- Palter in Titanic, 1997
- Born: Leon Louis Palter November 3, 1928 New York City, U.S.
- Died: May 21, 2023 (aged 94) Los Angeles, California, U.S.
- Education: Tufts University Alfred University Northwestern University
- Occupation: Actor
- Spouse: Nancy Vawter ​ ​(m. 1956; died 2020)​
- Children: 2

= Lew Palter =

American actor (1928–2023)

Leon Louis Palter (November 3, 1928 – May 21, 2023) was an American actor. He was best known for playing Isidor Straus in the 1997 film Titanic. Aside from acting, he was longtime instructor at the CalArts School of Theater.

==Early life==
Leon Louis Palter was born in New York City's Brooklyn borough on November 3, 1928. He graduated from Tufts University and earned his master's degree at Alfred University. He also earned his PhD degree in theater at Northwestern University.

== Career ==
Palter appeared in New York productions such as The Madwoman of Chaillot and An Enemy of the People. He also directed Off-Broadway plays including Let Man Live, Overruled and The Trial of Lucullus. In 1965, he directed and produced with Robert L. Hobbs at the Millbrook Playhouse. He acted and directed on summer stock theaters. He began his screen career in 1967 with an appearance in the television series Run for Your Life. He guest-starred in numerous television programs including The A-Team, Day by Day, Charlie's Angels, Baretta, The Virginian, Columbo, The High Chaparral, Gunsmoke, Mission: Impossible, The Six Million Dollar Man, The Bionic Woman, Kojak, The Brady Bunch and The Flying Nun. He also played Det. Clark in seven episodes of the CBS drama television series Delvecchio, and guest-starred in The Doris Day Show. Aside from playing Isidor Straus in Titanic, he appeared in other films, such as The Steagle and First Monday in October.

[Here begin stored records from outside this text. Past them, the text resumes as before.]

/-- With a handler the kernel waits for it: its first bundle is dated, and the horizon stands. -/
theorem State.takeTrap_handled (hx : x.flow.handler = false) (hi : x.imem.handlers ≠ []) (hk : s.kernelOf id = some (n, k)) :
    ∃ k' w v row, s.takeTrap id x cause part info t next cyc =
      ((((s.trapNoted id (x.trapTaken cause part info t next cyc s.wall) cause).setKernel n k').at w
        { i := .handlerBundleIssue, arg := { tile := id } }).at v row).tickFree ∧
      s.wall + k.period ≤ w ∧ w ≤ s.wall + 64 * k.period ∧ k'.horizon = some (k.horizon.getD (t + 40)) ∧ k'.handlers = k.handlers + 1 := by
  obtain ⟨pc, hpc⟩ : ∃ pc, pc = (x.sys.trapped x.flow cause part info t next cyc).xpc.toNat % 2 ^ 32 := ⟨_, rfl⟩
  obtain ⟨k', hk'⟩ : ∃ k', k' = (k.trapNoted id cause pc (info % 2 ^ 32) t false).awaitsHandler t cyc := ⟨_, rfl⟩
  obtain ⟨hperiod, hhorizon, hhandlers⟩ : k'.period = k.period ∧ k'.horizon = some (k.horizon.getD (t + 40)) ∧ k'.handlers = k.handlers + 1 := by
    obtain ⟨count, g, hnoted⟩ := k.trapNoted_eq id cause pc (info % 2 ^ 32) t false
    rw [hk', hnoted]
    cases cyc <;> exact ⟨rfl, rfl, rfl⟩
  obtain ⟨hlo, hhi⟩ := s.handlerTime_bounds k' (b := 64) (by decide)
  rw [hperiod] at hlo hhi
  refine ⟨k', s.wall + s.handlerTime k' 64, s.wall + nsUnits 20000, { i := .selfRefreshEntry, arg := { tile := id + 1, x := n, y := s.wall } }, ?_,
    Nat.add_le_add_left hlo _, Nat.add_le_add_left hhi _, hhorizon, hhandlers⟩
  have hhandler : x.imem.handlers.isEmpty = false := List.isEmpty_eq_false_iff.2 hi
  unfold takeTrap
  rw [hx, hk, hhandler, hk', hpc, Tile.trapTaken, hhandler]
  rfl

/-- Without one it ends faulted. -/
theorem State.takeTrap_unhandled (hx : x.flow.handler = false) (hi : x.imem.handlers = []) (hk : s.kernelOf id = some (n, k)) :
    ∃ k', s.takeTrap id x cause part info t next cyc = (s.trapNoted id (x.trapTaken cause part info t next cyc s.wall) cause).setKernel n k' ∧
      (k.ending = none → k'.st = .faulted ∧ k'.ending = some 2 ∧ k'.first ≠ none) := by
  refine ⟨_, ?_, fun he => Kernel.endFaulted_trapNoted he id cause ((x.sys.trapped x.flow cause part info t next cyc).xpc.toNat % 2 ^ 32) (info % 2 ^ 32) t⟩
  unfold takeTrap
  rw [hx, hk, Tile.trapTaken, hi]
  rfl

/-- The tiles of a trap noted, and what it leaves alone. -/
theorem State.trapNoted_frame (s : State) (id : TileId) (y : Tile) (cause : Nat) (hr : RisingMap s.tiles) : let u := s.trapNoted id y cause
    u.tile id = y ∧ (∀ j, j ≠ id → u.tile j = s.tile j) ∧ u.ctxs = s.ctxs ∧ u.sec = s.sec ∧ u.host = s.host ∧ u.qe = s.qe ∧ u.agenda = s.agenda := by
  dsimp only
  unfold trapNoted
  refine ⟨?_, fun j hj => ?_, ?_, ?_, ?_, ?_, ?_⟩
  · rw [tile_updDie, tile_setTile_self s id y hr]
  · rw [tile_updDie, tile_setTile_ne s y hj]
  all_goals simp

/-- The tiles after a trap of a program bundle, and what it leaves alone. -/
theorem State.takeTrap_frame (hx : x.flow.handler = false) (hr : RisingMap s.tiles) : let u := s.takeTrap id x cause part info t next cyc
    u.tile id = x.trapTaken cause part info t next cyc s.wall ∧ (∀ j, j ≠ id → u.tile j = s.tile j) ∧
      u.ctxs = s.ctxs ∧ u.sec = s.sec ∧ u.host = s.host ∧ u.qe = s.qe ∧ (x.imem.handlers = [] → u.agenda = s.agenda) := by
  obtain ⟨y, hy⟩ : ∃ y, y = x.trapTaken cause part info t next cyc s.wall := ⟨_, rfl⟩
  obtain ⟨hself, hother, hctxs, hsec, hhost, hqe, hagenda⟩ := s.trapNoted_frame id y cause hr
  intro u
  cases hk : s.kernelOf id with
  | none =>
    rw [show u = _ from takeTrap_alone cause part info t next cyc hx hk, ← hy]
    exact ⟨hself, hother, hctxs, hsec, hhost, hqe, fun _ => hagenda⟩
  | some p =>
    obtain ⟨n, k⟩ := p
    by_cases hi : x.imem.handlers = []
    · obtain ⟨k', he, -⟩ := takeTrap_unhandled cause part info t next cyc hx hi hk
      rw [show u = _ from he, ← hy]
      simpa [hself, hctxs, hsec, hhost, hqe, hagenda] using hother
    · obtain ⟨k', w, v, row, he, -⟩ := takeTrap_handled cause part info t next cyc hx hi hk
      rw [show u = _ from he, ← hy]
      simpa [hself, hctxs, hsec, hhost, hqe, hi] using hother

/-- The tile after a trap: its trap registers and its sequencer, and everything else but its counters as it stood. -/
theorem Tile.trapTaken_eq (x : Tile) (cause part info t next : Nat) (cyc : Bool) (wall : Nat) : ∃ perf, x.trapTaken cause part info t next cyc wall =
    { x with sys := x.sys.trapped x.flow cause part info t next cyc, perf := perf
             flow := { x.flow with
               st := if x.imem.handlers.isEmpty then .faulted else .trapped
               handler := !x.imem.handlers.isEmpty, hpc := 0, stopAt := t, stopWall := wall } } :=
  Tile.count_eq _ 6 1

/-! ### A trap of a handler bundle (R128) -/

/-- The tile whose sequencer is faulted. -/
def Tile.faulted (x : Tile) : Tile := { x with flow := { x.flow with st := .faulted } }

Having started teaching acting at the CalArts School of Theater in 1971, Palter remained a faculty member there until his retirement in 2013. His many students included Don Cheadle, Ed Harris, and Cecily Strong.

== Personal life ==
Palter was married to actress and costumer Nancy (née Vawter) from 1956 until her death in 2020. They had two daughters together.

Palter died from lung cancer at his home in Los Angeles, on May 21, 2023, at the age of 94.